Liveblogging The Origins of Political Order

I have previously protested the abuse of the word "statist" by some libertarians. Here is why it is good not to abuse it: when you find someone who genuinely is a statist (in the sense that Mises, say, used the term), you will not have a way to describe his position.

I happen to have come to believe that the state is what we got now, and what we're likely to be stuck with for some time to come, so we'd better make the best of it. But some people really do see the state as a telos (or perhaps the telos) of history. Take our current specimen under examination, Dr. Fukuyama. His first chapter on India is called "The Indian Detour": it is a "detour" because they didn't form a state. A period of small, competing states is termed "another period of political decay" (p. 184). The Muslim empire in India was deficient because "their state too was limited in its ability to shape Indian society" (p. 185). China had a "superior level of political development" to India's, because they had formed a "true" state (p. 182). Southern Indian history around the first century BC is "rather unedifying to study, since it is hard to place into a larger narrative of political development" (p. 183), in other words, there is no sense studying them: they weren't forming states!

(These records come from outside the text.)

/-- Round sign `s`, magnitude `m` * 2^e, `sticky` saying that the exact magnitude lies a little above it, once to the format in a
mode (R47, R48), with OF, UF and NX (R49). `m` = 0 without sticky is an exact zero. -/
def roundMag (f : Fmt) (mode : Nat) (s : Bool) (m0 : Nat) (e0 : Int) (sticky : Bool) : Res :=
  let m := 4 * m0 + (if sticky then 1 else 0)
  let e := e0 - 2
  if m = 0 then { bits := withSign f s 0, flags := 0 }
  else
    let qmin : Int := 1 - (fmtBias f : Int) - (f.fbits : Int)
    let q : Int := max ((Nat.log2 m : Int) + e - (f.fbits : Int)) qmin
    let d : Int := q - e
    let sh : Nat := d.toNat
    let n : Nat := if d ≤ 0 then m * 2 ^ (-d).toNat else m / 2 ^ sh
    let r : Nat := if d ≤ 0 then 0 else m % 2 ^ sh
    let half : Nat := 2 ^ (sh - 1)
    let up : Bool := match mode with
      | 0 => decide (half < r) || (decide (r = half) && decide (0 < sh) && decide (n % 2 = 1))
      | 1 => false
      | 2 => s && decide (r ≠ 0)
      | _ => !s && decide (r ≠ 0)
    let n1 := if up then n + 1 else n
    let code := (q - qmin).toNat * 2 ^ f.fbits + n1
    if fmtInf f ≤ code then
      let toInf := match mode with
        | 0 => true
        | 1 => false
        | 2 => s
        | _ => !s
      { bits := withSign f s (if toInf then fmtInf f else fmtMax f), flags := flOF ||| flNX }
    else
      { bits := withSign f s code,
        flags := if r = 0 then 0 else if code < 2 ^ f.fbits then flUF ||| flNX else flNX }

/-- Round an extended real (R48). An exact zero keeps the sign `z`. -/
def roundVal (f : Fmt) (mode : Nat) (v : FVal) : Res :=
  match v with
  | .nan g => { bits := fmtNaN f, flags := if g then flNV else 0 }
  | .inf s => { bits := withSign f s (fmtInf f), flags := 0 }
  | .num m e z => roundMag f mode (if m = 0 then z else decide (m < 0)) m.natAbs e false

/-- The exact sum of two numbers as (m, e). -/
def addDy (m1 e1 m2 e2 : Int) : Int × Int :=
  if e1 ≤ e2 then (m1 + m2 * (2 ^ (e2 - e1).toNat : Nat), e1) else (m1 * (2 ^ (e1 - e2).toNat : Nat) + m2, e2)

/-- Exact addition with its special cases (R48). An invalid sum is a signalling NaN. -/
def addVal (mode : Nat) (a b : FVal) : FVal :=
  match a, b with
  | .nan g, .nan h => .nan (g || h)
  | .nan g, _ => .nan g
  | _, .nan h => .nan h
  | .inf s, .inf t => if s = t then .inf s else .nan true
  | .inf s, _ => .inf s
  | _, .inf t => .inf t
  | .num m1 e1 z1, .num m2 e2 z2 =>
    let r := addDy m1 e1 m2 e2
    if r.1 = 0 then
      (if m1 = 0 then .num 0 0 (if z1 = z2 then z1 else decide (mode = 2)) else .num 0 0 (decide (mode = 2)))
    else .num r.1 r.2 (decide (r.1 < 0))

/-- Exact multiplication with its special cases (R48). -/
def mulVal (a b : FVal) : FVal :=
  match a, b with
  | .nan g, .nan h => .nan (g || h)
  | .nan g, _ => .nan g
  | _, .nan h => .nan h
  | .inf s, .inf t => .inf (xor s t)
  | .inf s, .num m _ z => if m = 0 then .nan true else .inf (xor s z)
  | .num m _ z, .inf t => if m = 0 then .nan true else .inf (xor z t)
  | .num m1 e1 z1, .num m2 e2 z2 => .num (m1 * m2) (e1 + e2) (xor z1 z2)

/-- a * b + c with the product exact; 0 * infinity sets NV even when the addend is a NaN (R48). -/
def fmaVal (mode : Nat) (a b c : FVal) : FVal := addVal mode (mulVal a b) c

/-- A key that orders the patterns of a format, -0 below +0 (R50, R54). -/
def fkey (f : Fmt) (x : Nat) : Int := if signOf f x then - (magOf f x : Int) - 1 else (magOf f x : Int)

/-- minimumNumber and maximumNumber (R50). -/
def minNum (f : Fmt) (a b : Nat) : Nat :=
  if isNaN f a then (if isNaN f b then fmtNaN f else b) else if isNaN f b then a else if fkey f b < fkey f a then b else a

def maxNum (f : Fmt) (a b : Nat) : Nat :=
  if isNaN f a then (if isNaN f b then fmtNaN f else b) else if isNaN f b then a else if fkey f a < fkey f b then b else a

/-- 1.0 and -1.0 of a format. -/
def fmtOne (f : Fmt) : Nat := fmtBias f * 2 ^ f.fbits

/-- `clamp_to` on a float pattern (R54, R87): `code` the CLAMP field, `lo` and `hi` the bounds that code 3 names; a NaN bound
leaves its side open, and SAT is set when the value changes. -/
def clampF (f : Fmt) (code : Nat) (lo hi : Nat) (x : Nat) : Res :=
  if code = 0 then { bits := x, flags := 0 }
  else if isNaN f x then { bits := fmtNaN f, flags := 0 }
  else
    let l := match code with
      | 1 => 0
      | 2 => withSign f true (fmtOne f)
      | _ => lo
    let h := if code = 3 then hi else fmtOne f
    let y := if !isNaN f l && decide (fkey f x < fkey f l) then l else x
    let z := if !isNaN f h && decide (fkey f h < fkey f y) then h else y
    { bits := z, flags := if z = x then 0 else flSAT }

/-- What finishing needs of a MOD word and the gang: the fields of R54, the effective mode, the clamp bounds. -/
structure Fin where
  neg   : Bool
  scale : Int
  sat   : Bool
  clamp : Nat
  mode  : Nat
  lo    : Nat
  hi    : Nat
deriving DecidableEq, Repr

/-- Nothing to do, to nearest even. -/
def finPlain : Fin := { neg := false, scale := 0, sat := false, clamp := 0, mode := 0, lo := 0, hi := 0 }

/-- y * 2^k, exactly. -/
def scaleVal (k : Int) : FVal → FVal
  | .num m e z => .num m (e + k) z
  | v => v

def isFiniteV : FVal → Bool
  | .num _ _ _ => true
  | _ => false

/-- `finish_float` (R54) (log entry 19, DEDUCED). -/
def finishFloat (f : Fmt) (q : Fin) (y0 : FVal) : Res :=
  let y := scaleVal q.scale (if q.neg then fneg y0 else y0)
  let z := roundVal f q.mode y
  let w : Res := if q.sat && isFiniteV y && decide (magOf f z.bits = fmtInf f)
    then { bits := withSign f (signOf f z.bits) (fmtMax f), flags := z.flags ||| flSAT } else z
  let c := clampF f q.clamp q.lo q.hi w.bits
  { bits := c.bits, flags := w.flags ||| c.flags }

When discussing the Han formation of what he considers a true, modern state, he writes, "This was a remarkable political achievement, but one that was not, unfortunately, fated to last" (p. 138).

OK, folks, that's a statist.

Comments

  1. yay I came to that conclusion about Fukuyama before you did!

    You will find that almost all historians think in a very very similar way ( the funniest parts are when they talk about something like "the germans" and "germany" as if those were actual things before they actually became things ), and can, in fact, aptly be described as statists.

    They all drool over "unification" and admire the strength of "empires" or "the old republic" or "kingdoms". Its the only way they can think about things, its bizzare.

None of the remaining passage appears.